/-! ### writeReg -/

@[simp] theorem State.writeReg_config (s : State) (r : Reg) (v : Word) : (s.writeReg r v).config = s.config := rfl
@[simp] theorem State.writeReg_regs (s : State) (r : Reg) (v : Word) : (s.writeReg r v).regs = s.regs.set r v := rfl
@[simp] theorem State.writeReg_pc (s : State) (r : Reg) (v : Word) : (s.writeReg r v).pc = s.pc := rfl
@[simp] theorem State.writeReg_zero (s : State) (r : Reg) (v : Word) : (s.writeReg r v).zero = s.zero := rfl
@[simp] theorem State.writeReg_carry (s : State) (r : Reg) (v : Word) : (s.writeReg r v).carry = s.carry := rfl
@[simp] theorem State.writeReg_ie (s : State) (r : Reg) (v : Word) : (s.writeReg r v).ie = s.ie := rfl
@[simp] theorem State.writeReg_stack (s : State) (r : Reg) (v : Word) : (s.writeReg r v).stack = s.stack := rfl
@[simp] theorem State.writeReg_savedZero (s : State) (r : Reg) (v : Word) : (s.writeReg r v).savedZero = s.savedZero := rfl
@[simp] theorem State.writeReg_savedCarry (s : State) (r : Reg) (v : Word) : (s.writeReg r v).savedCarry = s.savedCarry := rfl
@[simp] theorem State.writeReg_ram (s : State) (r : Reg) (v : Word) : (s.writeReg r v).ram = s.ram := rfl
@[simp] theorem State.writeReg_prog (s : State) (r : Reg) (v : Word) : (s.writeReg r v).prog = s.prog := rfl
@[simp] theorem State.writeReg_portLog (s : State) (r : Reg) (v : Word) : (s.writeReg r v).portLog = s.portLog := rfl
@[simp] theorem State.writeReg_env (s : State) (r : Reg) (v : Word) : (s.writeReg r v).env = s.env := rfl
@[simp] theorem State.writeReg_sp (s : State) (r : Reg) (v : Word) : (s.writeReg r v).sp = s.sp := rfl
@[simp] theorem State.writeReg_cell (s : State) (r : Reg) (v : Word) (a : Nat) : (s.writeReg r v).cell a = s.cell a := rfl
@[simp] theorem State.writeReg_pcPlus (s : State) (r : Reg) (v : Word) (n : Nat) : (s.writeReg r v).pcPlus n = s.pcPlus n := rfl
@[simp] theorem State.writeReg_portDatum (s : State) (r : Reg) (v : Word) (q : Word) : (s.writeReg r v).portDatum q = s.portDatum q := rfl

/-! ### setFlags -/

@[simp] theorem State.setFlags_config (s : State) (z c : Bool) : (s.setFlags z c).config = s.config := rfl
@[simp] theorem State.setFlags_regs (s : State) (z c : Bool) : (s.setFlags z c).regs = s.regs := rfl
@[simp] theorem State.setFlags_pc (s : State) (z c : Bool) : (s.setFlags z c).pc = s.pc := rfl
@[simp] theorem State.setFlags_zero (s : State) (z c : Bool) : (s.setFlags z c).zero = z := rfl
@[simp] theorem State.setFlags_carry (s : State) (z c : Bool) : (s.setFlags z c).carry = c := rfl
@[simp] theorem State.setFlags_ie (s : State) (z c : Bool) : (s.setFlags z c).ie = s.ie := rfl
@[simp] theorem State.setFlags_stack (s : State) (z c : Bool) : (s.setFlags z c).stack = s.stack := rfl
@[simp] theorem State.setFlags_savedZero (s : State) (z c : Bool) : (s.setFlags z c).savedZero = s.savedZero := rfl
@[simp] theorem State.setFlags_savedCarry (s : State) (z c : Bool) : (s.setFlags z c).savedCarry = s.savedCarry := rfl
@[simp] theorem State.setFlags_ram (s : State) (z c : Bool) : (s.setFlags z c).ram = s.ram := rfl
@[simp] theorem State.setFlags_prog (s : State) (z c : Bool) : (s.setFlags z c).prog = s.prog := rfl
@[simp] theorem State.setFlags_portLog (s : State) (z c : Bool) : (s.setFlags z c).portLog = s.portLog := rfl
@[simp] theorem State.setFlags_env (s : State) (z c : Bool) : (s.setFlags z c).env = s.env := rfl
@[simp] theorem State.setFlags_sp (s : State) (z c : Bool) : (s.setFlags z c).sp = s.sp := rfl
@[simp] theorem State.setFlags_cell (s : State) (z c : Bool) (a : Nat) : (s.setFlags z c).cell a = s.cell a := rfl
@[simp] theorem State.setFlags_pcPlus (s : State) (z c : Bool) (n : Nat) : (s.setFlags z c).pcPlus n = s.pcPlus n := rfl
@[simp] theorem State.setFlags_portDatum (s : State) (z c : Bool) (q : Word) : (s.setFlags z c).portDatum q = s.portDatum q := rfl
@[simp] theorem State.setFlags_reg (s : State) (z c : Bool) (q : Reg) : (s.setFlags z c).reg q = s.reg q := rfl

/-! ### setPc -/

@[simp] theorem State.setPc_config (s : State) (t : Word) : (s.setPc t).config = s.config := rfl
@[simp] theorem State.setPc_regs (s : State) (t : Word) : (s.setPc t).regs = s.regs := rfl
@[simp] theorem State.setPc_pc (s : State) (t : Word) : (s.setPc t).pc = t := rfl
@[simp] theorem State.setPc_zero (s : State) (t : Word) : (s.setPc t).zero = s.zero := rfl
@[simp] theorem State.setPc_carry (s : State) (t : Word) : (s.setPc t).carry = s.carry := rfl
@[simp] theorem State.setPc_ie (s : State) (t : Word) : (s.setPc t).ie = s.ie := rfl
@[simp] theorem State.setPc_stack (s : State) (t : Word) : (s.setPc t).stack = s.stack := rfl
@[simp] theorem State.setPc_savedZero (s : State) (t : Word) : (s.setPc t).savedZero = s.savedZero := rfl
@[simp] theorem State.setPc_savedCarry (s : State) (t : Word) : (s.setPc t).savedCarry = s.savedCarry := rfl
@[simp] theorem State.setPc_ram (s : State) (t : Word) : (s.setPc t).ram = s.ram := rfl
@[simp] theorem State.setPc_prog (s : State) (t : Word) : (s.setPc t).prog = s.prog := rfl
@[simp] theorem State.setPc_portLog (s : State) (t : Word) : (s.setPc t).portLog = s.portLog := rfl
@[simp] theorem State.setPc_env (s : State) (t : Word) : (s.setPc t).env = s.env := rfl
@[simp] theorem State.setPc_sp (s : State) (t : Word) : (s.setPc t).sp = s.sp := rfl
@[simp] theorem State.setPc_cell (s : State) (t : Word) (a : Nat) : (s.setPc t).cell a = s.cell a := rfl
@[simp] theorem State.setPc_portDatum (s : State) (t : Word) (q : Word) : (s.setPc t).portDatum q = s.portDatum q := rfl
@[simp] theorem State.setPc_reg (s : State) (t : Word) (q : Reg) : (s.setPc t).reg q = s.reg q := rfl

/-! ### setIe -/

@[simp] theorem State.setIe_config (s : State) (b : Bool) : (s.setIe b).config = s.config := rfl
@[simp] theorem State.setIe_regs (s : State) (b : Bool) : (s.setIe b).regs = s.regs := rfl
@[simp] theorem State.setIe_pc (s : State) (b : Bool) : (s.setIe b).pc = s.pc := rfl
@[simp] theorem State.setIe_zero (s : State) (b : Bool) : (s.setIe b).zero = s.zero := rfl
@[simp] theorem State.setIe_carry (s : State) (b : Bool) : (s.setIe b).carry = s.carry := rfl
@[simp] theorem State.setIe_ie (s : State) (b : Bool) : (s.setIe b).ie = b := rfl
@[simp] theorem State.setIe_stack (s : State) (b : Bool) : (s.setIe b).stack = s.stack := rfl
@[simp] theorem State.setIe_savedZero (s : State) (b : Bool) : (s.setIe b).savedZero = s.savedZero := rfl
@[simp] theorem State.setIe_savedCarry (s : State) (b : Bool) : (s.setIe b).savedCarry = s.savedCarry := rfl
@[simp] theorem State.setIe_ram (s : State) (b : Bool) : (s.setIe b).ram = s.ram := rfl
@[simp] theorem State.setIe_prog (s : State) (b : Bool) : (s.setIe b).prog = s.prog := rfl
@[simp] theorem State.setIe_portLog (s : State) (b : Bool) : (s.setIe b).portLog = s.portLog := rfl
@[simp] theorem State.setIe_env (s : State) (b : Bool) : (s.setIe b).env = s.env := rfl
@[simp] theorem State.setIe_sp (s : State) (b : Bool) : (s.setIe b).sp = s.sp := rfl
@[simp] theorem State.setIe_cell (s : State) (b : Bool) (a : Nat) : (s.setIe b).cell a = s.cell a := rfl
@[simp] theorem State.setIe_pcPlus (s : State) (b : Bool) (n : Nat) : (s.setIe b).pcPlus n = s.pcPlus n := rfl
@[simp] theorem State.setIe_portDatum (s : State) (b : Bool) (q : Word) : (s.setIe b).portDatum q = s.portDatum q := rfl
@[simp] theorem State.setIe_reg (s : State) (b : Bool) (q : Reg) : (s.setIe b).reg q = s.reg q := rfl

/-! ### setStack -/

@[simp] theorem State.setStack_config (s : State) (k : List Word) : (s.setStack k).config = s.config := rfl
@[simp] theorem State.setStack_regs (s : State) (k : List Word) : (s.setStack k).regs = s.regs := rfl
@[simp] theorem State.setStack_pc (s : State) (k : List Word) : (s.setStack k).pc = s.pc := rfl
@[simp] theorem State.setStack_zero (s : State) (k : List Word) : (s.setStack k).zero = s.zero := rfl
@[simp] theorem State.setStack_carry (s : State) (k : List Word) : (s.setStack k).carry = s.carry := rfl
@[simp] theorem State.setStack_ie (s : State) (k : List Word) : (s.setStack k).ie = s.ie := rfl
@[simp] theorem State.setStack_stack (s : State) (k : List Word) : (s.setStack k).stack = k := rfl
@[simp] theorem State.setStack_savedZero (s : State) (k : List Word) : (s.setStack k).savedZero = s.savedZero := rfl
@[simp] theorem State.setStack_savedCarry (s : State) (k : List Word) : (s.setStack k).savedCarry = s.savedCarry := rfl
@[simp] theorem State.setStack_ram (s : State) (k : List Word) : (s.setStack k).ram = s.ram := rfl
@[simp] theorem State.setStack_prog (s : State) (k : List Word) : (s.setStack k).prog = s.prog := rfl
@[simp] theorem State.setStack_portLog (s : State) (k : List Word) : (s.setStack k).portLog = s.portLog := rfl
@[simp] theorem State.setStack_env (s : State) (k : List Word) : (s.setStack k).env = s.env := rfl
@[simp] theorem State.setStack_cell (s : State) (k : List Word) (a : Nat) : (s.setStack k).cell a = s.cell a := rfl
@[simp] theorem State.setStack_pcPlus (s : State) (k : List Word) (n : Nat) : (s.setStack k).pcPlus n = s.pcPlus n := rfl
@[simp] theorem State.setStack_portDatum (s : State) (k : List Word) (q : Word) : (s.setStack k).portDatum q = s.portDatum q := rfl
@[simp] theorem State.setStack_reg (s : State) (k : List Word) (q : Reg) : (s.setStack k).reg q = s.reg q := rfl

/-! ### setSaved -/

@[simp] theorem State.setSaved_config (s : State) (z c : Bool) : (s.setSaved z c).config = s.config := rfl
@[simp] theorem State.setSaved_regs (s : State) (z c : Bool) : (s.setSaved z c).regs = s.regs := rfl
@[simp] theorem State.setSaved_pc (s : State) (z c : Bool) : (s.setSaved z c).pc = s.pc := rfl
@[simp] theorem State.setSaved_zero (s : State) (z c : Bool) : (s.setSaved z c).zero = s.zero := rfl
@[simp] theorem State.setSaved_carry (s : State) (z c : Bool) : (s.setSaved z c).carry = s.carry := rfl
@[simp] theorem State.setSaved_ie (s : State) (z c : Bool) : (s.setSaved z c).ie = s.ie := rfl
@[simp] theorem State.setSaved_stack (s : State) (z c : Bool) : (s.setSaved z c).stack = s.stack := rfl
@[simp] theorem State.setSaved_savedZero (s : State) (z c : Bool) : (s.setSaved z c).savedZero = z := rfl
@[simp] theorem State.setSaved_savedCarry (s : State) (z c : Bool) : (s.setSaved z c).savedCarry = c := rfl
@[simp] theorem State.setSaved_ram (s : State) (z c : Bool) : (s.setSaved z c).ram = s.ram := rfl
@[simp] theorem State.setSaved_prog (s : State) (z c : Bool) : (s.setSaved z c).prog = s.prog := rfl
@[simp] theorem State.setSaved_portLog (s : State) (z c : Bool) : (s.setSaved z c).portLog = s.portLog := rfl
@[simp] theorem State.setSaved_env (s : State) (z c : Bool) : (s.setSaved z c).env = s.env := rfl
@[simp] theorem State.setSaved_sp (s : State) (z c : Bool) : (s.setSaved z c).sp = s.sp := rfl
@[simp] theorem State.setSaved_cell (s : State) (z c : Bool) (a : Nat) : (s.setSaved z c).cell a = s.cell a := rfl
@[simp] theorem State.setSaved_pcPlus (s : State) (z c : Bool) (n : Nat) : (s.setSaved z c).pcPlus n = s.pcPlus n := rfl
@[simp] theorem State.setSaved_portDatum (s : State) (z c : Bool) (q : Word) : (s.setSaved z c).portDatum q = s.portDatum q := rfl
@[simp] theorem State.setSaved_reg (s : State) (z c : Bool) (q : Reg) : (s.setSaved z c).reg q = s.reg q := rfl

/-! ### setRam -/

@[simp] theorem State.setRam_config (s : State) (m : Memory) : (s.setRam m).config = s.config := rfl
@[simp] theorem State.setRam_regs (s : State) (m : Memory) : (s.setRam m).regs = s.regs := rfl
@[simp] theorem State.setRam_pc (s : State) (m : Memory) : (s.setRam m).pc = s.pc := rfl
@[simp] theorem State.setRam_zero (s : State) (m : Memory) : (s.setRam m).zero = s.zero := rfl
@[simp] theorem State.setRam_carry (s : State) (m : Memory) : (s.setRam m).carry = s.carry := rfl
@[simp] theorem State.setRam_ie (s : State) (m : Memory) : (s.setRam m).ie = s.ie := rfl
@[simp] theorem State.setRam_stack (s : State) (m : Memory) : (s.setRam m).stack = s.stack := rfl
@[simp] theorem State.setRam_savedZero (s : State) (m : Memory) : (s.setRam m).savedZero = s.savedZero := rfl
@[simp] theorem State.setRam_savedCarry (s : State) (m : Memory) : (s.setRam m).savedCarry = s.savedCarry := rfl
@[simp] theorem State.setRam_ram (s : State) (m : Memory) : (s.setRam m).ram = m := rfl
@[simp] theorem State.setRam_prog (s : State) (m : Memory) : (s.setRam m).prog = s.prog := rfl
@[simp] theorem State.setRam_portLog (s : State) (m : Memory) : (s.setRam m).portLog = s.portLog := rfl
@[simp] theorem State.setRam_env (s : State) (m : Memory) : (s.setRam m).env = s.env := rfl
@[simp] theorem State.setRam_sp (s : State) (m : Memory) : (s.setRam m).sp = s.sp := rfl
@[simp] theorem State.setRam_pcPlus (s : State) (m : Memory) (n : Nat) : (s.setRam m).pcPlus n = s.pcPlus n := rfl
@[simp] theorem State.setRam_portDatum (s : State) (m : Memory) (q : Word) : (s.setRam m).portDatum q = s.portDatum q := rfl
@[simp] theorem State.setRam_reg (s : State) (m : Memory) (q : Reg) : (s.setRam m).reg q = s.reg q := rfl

++++++++++

_EXERCISE AIM_.
Print exactly the lines above, between the one holding "b).cell a = s.cell a := rfl" and the one holding "k).portDatum q = s.portDatum q := rfl", inclusive, and nothing besides.

_TASK OUTPUT_.
@[simp] theorem State.setIe_cell (s : State) (b : Bool) (a : Nat) : (s.setIe b).cell a = s.cell a := rfl
@[simp] theorem State.setIe_pcPlus (s : State) (b : Bool) (n : Nat) : (s.setIe b).pcPlus n = s.pcPlus n := rfl
@[simp] theorem State.setIe_portDatum (s : State) (b : Bool) (q : Word) : (s.setIe b).portDatum q = s.portDatum q := rfl
@[simp] theorem State.setIe_reg (s : State) (b : Bool) (q : Reg) : (s.setIe b).reg q = s.reg q := rfl

/-! ### setStack -/

@[simp] theorem State.setStack_config (s : State) (k : List Word) : (s.setStack k).config = s.config := rfl
@[simp] theorem State.setStack_regs (s : State) (k : List Word) : (s.setStack k).regs = s.regs := rfl
@[simp] theorem State.setStack_pc (s : State) (k : List Word) : (s.setStack k).pc = s.pc := rfl
@[simp] theorem State.setStack_zero (s : State) (k : List Word) : (s.setStack k).zero = s.zero := rfl
@[simp] theorem State.setStack_carry (s : State) (k : List Word) : (s.setStack k).carry = s.carry := rfl
@[simp] theorem State.setStack_ie (s : State) (k : List Word) : (s.setStack k).ie = s.ie := rfl
@[simp] theorem State.setStack_stack (s : State) (k : List Word) : (s.setStack k).stack = k := rfl
@[simp] theorem State.setStack_savedZero (s : State) (k : List Word) : (s.setStack k).savedZero = s.savedZero := rfl
@[simp] theorem State.setStack_savedCarry (s : State) (k : List Word) : (s.setStack k).savedCarry = s.savedCarry := rfl
@[simp] theorem State.setStack_ram (s : State) (k : List Word) : (s.setStack k).ram = s.ram := rfl
@[simp] theorem State.setStack_prog (s : State) (k : List Word) : (s.setStack k).prog = s.prog := rfl
@[simp] theorem State.setStack_portLog (s : State) (k : List Word) : (s.setStack k).portLog = s.portLog := rfl
@[simp] theorem State.setStack_env (s : State) (k : List Word) : (s.setStack k).env = s.env := rfl
@[simp] theorem State.setStack_cell (s : State) (k : List Word) (a : Nat) : (s.setStack k).cell a = s.cell a := rfl
@[simp] theorem State.setStack_pcPlus (s : State) (k : List Word) (n : Nat) : (s.setStack k).pcPlus n = s.pcPlus n := rfl
@[simp] theorem State.setStack_portDatum (s : State) (k : List Word) (q : Word) : (s.setStack k).portDatum q = s.portDatum q := rfl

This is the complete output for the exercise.